=== Task instructions ===
Once you find the line that contains "Sys2Proof.Machine.execLogConsumer w s" in the entries below, give it again along with every following line, unchanged, through the final one.
Records shown below:
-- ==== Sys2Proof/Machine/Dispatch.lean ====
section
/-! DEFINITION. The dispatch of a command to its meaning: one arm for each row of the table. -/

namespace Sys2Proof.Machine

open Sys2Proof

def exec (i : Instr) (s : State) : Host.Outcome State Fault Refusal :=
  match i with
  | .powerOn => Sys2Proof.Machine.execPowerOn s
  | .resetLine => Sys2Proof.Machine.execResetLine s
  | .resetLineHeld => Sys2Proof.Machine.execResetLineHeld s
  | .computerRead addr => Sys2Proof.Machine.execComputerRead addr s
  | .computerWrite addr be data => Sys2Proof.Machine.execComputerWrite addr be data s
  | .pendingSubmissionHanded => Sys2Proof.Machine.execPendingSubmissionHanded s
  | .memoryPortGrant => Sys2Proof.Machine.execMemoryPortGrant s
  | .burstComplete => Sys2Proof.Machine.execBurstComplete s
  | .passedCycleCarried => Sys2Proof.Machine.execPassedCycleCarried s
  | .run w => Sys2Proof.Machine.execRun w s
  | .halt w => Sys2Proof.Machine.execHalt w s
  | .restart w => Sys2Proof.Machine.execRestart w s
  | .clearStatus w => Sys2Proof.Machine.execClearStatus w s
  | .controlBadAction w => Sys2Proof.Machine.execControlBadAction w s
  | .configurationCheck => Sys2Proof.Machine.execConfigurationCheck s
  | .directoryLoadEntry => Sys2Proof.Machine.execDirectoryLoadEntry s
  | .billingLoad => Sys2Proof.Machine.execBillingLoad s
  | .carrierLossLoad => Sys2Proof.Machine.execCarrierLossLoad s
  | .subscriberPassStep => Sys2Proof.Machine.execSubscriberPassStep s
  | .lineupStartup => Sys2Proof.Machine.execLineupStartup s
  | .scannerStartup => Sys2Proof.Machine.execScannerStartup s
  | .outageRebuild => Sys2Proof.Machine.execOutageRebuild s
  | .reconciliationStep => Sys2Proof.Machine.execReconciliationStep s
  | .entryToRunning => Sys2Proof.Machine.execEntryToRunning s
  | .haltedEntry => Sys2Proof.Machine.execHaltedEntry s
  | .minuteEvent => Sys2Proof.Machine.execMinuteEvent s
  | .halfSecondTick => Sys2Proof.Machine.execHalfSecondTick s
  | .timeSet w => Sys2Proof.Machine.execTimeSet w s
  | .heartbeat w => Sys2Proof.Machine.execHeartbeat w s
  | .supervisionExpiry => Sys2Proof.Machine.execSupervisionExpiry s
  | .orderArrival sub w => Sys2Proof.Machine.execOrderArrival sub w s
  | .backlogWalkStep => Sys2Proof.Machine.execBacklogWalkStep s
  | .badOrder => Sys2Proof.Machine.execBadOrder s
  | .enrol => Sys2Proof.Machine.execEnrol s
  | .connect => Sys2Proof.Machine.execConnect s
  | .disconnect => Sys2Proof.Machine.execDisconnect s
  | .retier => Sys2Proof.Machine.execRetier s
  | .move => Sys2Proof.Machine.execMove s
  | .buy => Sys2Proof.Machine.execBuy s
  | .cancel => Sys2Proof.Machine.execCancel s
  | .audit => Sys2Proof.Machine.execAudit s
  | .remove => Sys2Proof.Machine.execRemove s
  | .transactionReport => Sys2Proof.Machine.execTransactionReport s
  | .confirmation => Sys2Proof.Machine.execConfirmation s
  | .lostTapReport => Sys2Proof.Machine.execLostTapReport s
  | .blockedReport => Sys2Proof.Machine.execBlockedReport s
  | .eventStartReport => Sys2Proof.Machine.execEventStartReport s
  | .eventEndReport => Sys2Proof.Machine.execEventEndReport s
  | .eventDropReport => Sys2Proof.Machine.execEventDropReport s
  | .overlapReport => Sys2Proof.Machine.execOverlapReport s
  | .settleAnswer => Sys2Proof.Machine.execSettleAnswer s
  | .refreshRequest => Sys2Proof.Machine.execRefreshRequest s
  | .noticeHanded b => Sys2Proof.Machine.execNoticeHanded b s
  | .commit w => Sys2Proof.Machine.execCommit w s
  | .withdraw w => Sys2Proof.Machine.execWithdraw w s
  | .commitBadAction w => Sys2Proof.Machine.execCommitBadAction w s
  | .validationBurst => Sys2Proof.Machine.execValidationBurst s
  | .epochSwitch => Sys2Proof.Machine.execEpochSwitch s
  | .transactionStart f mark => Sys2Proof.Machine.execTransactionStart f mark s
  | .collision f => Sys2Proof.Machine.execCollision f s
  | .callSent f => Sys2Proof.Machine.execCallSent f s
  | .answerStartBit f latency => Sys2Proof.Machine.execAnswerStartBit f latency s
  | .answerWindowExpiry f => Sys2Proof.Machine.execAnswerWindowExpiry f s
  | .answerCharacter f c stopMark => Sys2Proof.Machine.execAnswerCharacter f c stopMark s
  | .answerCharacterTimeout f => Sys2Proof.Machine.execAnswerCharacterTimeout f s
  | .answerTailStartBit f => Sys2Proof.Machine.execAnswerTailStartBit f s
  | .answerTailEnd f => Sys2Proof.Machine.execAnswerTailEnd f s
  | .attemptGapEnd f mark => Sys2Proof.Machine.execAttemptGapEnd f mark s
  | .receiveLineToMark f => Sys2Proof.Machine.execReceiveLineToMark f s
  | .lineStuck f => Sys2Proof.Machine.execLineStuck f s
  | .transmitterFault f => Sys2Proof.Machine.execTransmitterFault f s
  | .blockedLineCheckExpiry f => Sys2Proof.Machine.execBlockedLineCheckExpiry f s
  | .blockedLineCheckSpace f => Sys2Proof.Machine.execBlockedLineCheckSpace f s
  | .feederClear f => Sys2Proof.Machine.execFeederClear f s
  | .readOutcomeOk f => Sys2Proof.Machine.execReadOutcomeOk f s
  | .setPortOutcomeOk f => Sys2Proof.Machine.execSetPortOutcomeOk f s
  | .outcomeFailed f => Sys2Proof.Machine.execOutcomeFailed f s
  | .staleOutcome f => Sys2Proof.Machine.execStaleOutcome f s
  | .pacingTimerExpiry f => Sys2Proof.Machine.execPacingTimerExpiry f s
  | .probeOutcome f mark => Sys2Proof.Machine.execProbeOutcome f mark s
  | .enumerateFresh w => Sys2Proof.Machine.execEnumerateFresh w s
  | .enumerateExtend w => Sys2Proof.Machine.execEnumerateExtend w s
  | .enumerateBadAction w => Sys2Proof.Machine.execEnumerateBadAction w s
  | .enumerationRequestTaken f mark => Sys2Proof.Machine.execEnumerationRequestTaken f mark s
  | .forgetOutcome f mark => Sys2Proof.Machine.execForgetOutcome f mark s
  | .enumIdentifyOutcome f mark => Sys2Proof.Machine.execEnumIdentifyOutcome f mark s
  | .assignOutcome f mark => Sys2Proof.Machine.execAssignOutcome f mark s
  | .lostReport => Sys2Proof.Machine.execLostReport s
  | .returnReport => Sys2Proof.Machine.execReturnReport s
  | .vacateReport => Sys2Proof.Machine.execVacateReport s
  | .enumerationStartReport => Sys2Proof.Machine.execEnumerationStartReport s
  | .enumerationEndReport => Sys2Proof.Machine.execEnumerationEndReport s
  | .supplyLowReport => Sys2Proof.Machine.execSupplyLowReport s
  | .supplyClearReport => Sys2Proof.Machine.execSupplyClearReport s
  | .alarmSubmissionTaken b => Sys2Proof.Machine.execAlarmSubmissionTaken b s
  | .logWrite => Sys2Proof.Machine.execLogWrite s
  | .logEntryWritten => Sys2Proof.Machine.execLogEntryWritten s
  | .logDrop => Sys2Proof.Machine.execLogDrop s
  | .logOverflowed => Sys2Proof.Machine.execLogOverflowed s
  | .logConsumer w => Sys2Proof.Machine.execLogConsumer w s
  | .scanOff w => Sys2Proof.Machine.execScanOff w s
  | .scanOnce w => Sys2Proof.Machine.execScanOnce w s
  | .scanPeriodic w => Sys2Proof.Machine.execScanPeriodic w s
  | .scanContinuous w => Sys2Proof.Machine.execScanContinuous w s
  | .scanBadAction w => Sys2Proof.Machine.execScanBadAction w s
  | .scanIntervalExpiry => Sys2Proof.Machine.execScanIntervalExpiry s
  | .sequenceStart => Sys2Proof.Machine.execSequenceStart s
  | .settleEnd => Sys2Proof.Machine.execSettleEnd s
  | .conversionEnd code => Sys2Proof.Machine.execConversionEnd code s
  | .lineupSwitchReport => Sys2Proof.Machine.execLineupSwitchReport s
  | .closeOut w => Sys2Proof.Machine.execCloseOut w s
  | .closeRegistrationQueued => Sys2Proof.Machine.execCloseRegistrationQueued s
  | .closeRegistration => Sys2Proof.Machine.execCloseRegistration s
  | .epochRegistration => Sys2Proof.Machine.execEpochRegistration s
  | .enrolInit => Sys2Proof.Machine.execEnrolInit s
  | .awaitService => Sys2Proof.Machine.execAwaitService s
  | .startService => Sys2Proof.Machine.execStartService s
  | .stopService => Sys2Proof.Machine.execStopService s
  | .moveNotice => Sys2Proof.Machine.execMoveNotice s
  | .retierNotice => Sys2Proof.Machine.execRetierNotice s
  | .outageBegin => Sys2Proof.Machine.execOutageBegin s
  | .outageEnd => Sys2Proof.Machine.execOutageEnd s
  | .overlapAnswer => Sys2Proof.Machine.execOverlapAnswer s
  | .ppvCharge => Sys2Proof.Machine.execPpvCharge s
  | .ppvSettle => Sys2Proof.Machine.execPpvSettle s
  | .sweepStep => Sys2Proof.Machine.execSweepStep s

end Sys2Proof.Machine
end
End of Records shown.
=== Answer to the exercise ===
  | .logConsumer w => Sys2Proof.Machine.execLogConsumer w s
  | .scanOff w => Sys2Proof.Machine.execScanOff w s
  | .scanOnce w => Sys2Proof.Machine.execScanOnce w s
  | .scanPeriodic w => Sys2Proof.Machine.execScanPeriodic w s
  | .scanContinuous w => Sys2Proof.Machine.execScanContinuous w s
  | .scanBadAction w => Sys2Proof.Machine.execScanBadAction w s
  | .scanIntervalExpiry => Sys2Proof.Machine.execScanIntervalExpiry s
  | .sequenceStart => Sys2Proof.Machine.execSequenceStart s
  | .settleEnd => Sys2Proof.Machine.execSettleEnd s
  | .conversionEnd code => Sys2Proof.Machine.execConversionEnd code s
  | .lineupSwitchReport => Sys2Proof.Machine.execLineupSwitchReport s
  | .closeOut w => Sys2Proof.Machine.execCloseOut w s
  | .closeRegistrationQueued => Sys2Proof.Machine.execCloseRegistrationQueued s
  | .closeRegistration => Sys2Proof.Machine.execCloseRegistration s
  | .epochRegistration => Sys2Proof.Machine.execEpochRegistration s
  | .enrolInit => Sys2Proof.Machine.execEnrolInit s
  | .awaitService => Sys2Proof.Machine.execAwaitService s
  | .startService => Sys2Proof.Machine.execStartService s
  | .stopService => Sys2Proof.Machine.execStopService s
  | .moveNotice => Sys2Proof.Machine.execMoveNotice s
  | .retierNotice => Sys2Proof.Machine.execRetierNotice s
  | .outageBegin => Sys2Proof.Machine.execOutageBegin s
  | .outageEnd => Sys2Proof.Machine.execOutageEnd s
  | .overlapAnswer => Sys2Proof.Machine.execOverlapAnswer s
  | .ppvCharge => Sys2Proof.Machine.execPpvCharge s
  | .ppvSettle => Sys2Proof.Machine.execPpvSettle s
  | .sweepStep => Sys2Proof.Machine.execSweepStep s

end Sys2Proof.Machine
end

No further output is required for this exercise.